VI. Other Allegations
- Indirect Infringement: The complaint alleges that Mylan will induce and contribute to the infringement of the patents-in-suit (Compl. ¶25, 30). In the context of an ANDA case, this allegation is typically based on the argument that the defendant’s proposed product label will instruct physicians and patients to administer the drug, which itself constitutes direct infringement of the formulation claims.
- Willful Infringement: The complaint does not use the term "willful infringement." However, it requests that the court declare the case "exceptional" under 35 U.S.C. § 285, which allows for the award of attorney's fees (Compl. Prayer ¶6). The factual basis for this appears to be Mylan's knowledge of the patents via their Orange Book listing and its alleged failure to provide a "full and detailed explanation regarding any non-infringement defense" in its Paragraph IV notice letter (Compl. ¶12, 20).
VII. Analyst’s Conclusion: Key Questions for the Case
This ANDA litigation appears poised to center on the technical details of the accused generic product and the proper scope of the patent claims. The key questions for the court will likely be:
- A central evidentiary question will be one of analytical proof: can Plaintiffs demonstrate, through chemical analysis of Mylan’s proposed generic product, that it in fact contains the claimed low levels of specific impurities (e.g., less than 0.05% TFA or less than 2% topoisomers) required by the asserted claims?

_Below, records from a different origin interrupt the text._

/-- Requests that wait for a route are handed to their ports (R506). -/
def State.wakeRoutes (s : State) : State :=
  let s := (s.reqs.filter fun (q : Request) =>
    q.id == q.group && q.sent && q.ans.isNone && q.peer.isSome && q.port.isNone).foldl State.sendRemote s
  s.fabric.mirrors.foldl (fun t m =>
    (m.batches.filter fun b => !b.settled && 16 ≤ b.port).foldl (fun t b =>
      match t.pick m.peer m.idx with
      | none => t
      | some p =>
        let seg := ((t.queue? m.key).elim 1 fun q => (q.desc.size + 63) / 64)
        let t := t.modMirror m.idx fun m => { m with batches := m.batches.map fun x => if x.seq = b.seq then { x with port := p } else x }
        t.meter p m.key.part (b.recs.length * seg) (.batch m.idx b.seq)) t) s

/-- A change that may change routes (R508): what waits for a route goes on. A package whose traffic a failed port moved to
relay counts as moved as long as its route is relay (log 77). -/
def State.reroute (s : State) (f : State → State) : State :=
  let t := f s
  ({ t with fabric := { t.fabric with moved := t.fabric.moved.filter fun k => t.mode k == 2 } } : State).wakeRoutes

/-- Changes of route written to the error queue (R499). -/
def State.routeRecords (s : State) (port event : Nat) (ks : List Nat) : State := ks.foldl (fun (t : State) _ => t.linkRecord port event) s

/-- A port enters FAILED (R499, R502, R508, R525): a record is written, and one for each route that so moves to relay; its keys
stay (DEDUCED, log 47), what the port carried is lost, and who has waited there still has demand until the next tick (R517); its
unanswered batches are sent again on the new route. -/
def State.failPort (s : State) (port : Nat) : State :=
  let s := s.linkRecord port 1
  let t := s.reroute fun s =>
    let s := s.modPort port fun p => { p with state := .failed, egress := [], held := [], again := none, replays := 0, gathered := [], waiting := [] }
    let lose := fun (m : Mirror) => { m with batches := m.batches.map fun b =>
      if b.port = port ∧ b.settled = false then { b with port := 16 } else b }
    { s with fabric := { s.fabric with mirrors := s.fabric.mirrors.map lose } }
  let ks := (List.range 16).filter fun k => s.mode k == 1 && t.mode k == 2
  ({ t with fabric := { t.fabric with moved := t.fabric.moved ++ ks } } : State).routeRecords port 3 ks

/-! Flits -/

/-- Bytes 0 to 15 of a flit (R500). -/
def flitClear (f : Flit) : List Byte :=
  natLe 4 f.lseq ++ natLe 4 f.lack ++ natLe 1 f.kind ++ natLe 1 (f.kslot.toNat + 2 * f.relayed.toNat + 4 * f.poison.toNat) ++
    natLe 2 f.cid.toNat ++ natLe 4 (f.src.val + 16 * f.dst.val + 256 * f.cls)

/-- Bytes 16 to 111 (R500). -/
def flitBody (f : Flit) : List Byte := padTo 16 f.header ++ padTo 64 f.data ++ natLe 2 f.side.toNat ++ padTo 14 f.pad

/-- The nonce (R503). -/
def nonceOf (port pkg idx lseq : Nat) : Nat := port * 2 ^ 68 + pkg * 2 ^ 64 + idx * 2 ^ 32 + lseq

/-- The sealed or opened fields of a flit (R503): both directions of the key stream are one. -/
def flitCrypt (f : Flit) (key : List Byte) (nonce : Nat) : Flit :=
  let b := (flitBody f).zipIdx.map fun p => p.1 ^^^ Config.gcmStream key nonce p.2
  { f with
    header := b.take 16, data := (b.drop 16).take 64, side := BitVec.ofNat 16 (leNat ((b.drop 80).take 2)), pad := b.drop 82 }

/-- The tag over a sealed flit (R503). -/
def flitTag (f : Flit) (key : List Byte) (nonce : Nat) : List Byte :=
  (List.range 16).map (Config.gcmTag key nonce (flitClear f) (flitBody f))

/-- A flit sealed with a key (R503). -/
def flitSeal (f : Flit) (key : List Byte) (nonce : Nat) : Flit :=
  let g := flitCrypt { f with tag := [] } key nonce
  { g with tag := flitTag g key nonce }

/-- Sequence numbers in order, modulo 2^32. -/
def seqBefore (a b : Nat) : Bool := decide ((b + 2 ^ 32 - a) % 2 ^ 32 < 2 ^ 31) && a != b

/-- New flits of classes 1 to 3 that a key may carry (R505). -/
def keyLimit : Nat := 2 ^ 32 - 2 ^ 20

/-- The flit that a port's egress sends next (R499, R501, R505): the highest class, in order of arrival. -/
def State.nextFlit (s : State) (p : Port) : Option Flit :=
  let may := fun (f : Flit) => f.cls == 0 || (s.usable p && decide (p.txCount < keyLimit))
  ([0, 1, 2, 3] : List Nat).findSome? fun c => p.egress.find? fun f => f.cls == c && may f

/-- An idle flit (R502). -/
def State.idleFlit (s : State) (p : Port) : Option Flit := (FMsg.idle.flits s.pkg.number p.peer (63 * 128 + 127)).head?

/-- A flit as it leaves a port (R500 to R503). -/
def State.outFlit (s : State) (p : Port) (f : Flit) (key : List Byte) (idx : Nat) : Flit :=
  let lack := match p.nextRx with | some n => (n + 2 ^ 32 - 1) % 2 ^ 32 | none => 2 ^ 32 - 1
  flitSeal ({ f with lseq := p.nextTx, lack := lack, kslot := p.txSlot } : Flit) key (nonceOf p.num s.pkg.number idx p.nextTx)

/-- FLIT_TRANSMIT (R501 to R505): a flit to be sent again, or the next new one, sealed and kept until it is acknowledged; an
idle one where none is ready; nothing without a key, or with the replay buffer full. The port fails once the oldest flit has
been sent again 16 times in a row. -/
def State.transmit (s : State) (port : Nat) : State :=
  match s.port? port with
  | none => s
  | some p =>
    if !p.live then s
    else
      match p.again with
      | some l =>
        (match p.held.dropWhile fun h => seqBefore h.flit.lseq l with
        | h :: later =>
          let m := h.flit.lseq
          let next := later.head?.map fun k => k.flit.lseq
          let stamp := fun (k : Sent) => if k.flit.lseq = m then { k with time := s.cycle } else k
          let n := if (p.held.head?.any fun k => k.flit.lseq == m) then p.replays + 1 else p.replays
          let s := s.modPort port fun p => { p with again := next, held := p.held.map stamp, replays := n }
          let s := { s with out := .flit port h.flit :: s.out }
          if 16 ≤ n then s.failPort port else if next.isSome then s.due [.flitTransmit port] else s
        | [] => s.modPort port fun p => { p with again := none })
      | none =>
        match p.txKey, (s.nextFlit p).orElse fun _ => s.idleFlit p with
        | some (key, idx), some f =>
          if 4096 ≤ p.held.length then s
          else
            let g := s.outFlit p f key idx
            let s := s.modPort port fun p => { p with
              egress := p.egress.erase f, held := p.held ++ [⟨g, s.cycle⟩], nextTx := (p.nextTx + 1) % 2 ^ 32, txCount := p.txCount + 1 }
            let s := { s with out := .flit port g :: s.out }
            if p.txCount + 1 = 2 ^ 31 then s.linkRecord port 2 else s
        | _, _ => s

- A core issue of claim construction will be one of process vs. product: must the term "purified peptide" be limited to a peptide made by the novel purification processes described in the specification, or does it simply define a final product with certain measurable characteristics, regardless of how it was made?
- A further question of claim construction will involve definitional precision: what is the exact scope of the term "topoisomers"? The outcome of the infringement analysis for the ’346 patent may turn on whether this term is interpreted broadly to cover a class of related isomers or narrowly to cover only specific variants identified in the patent.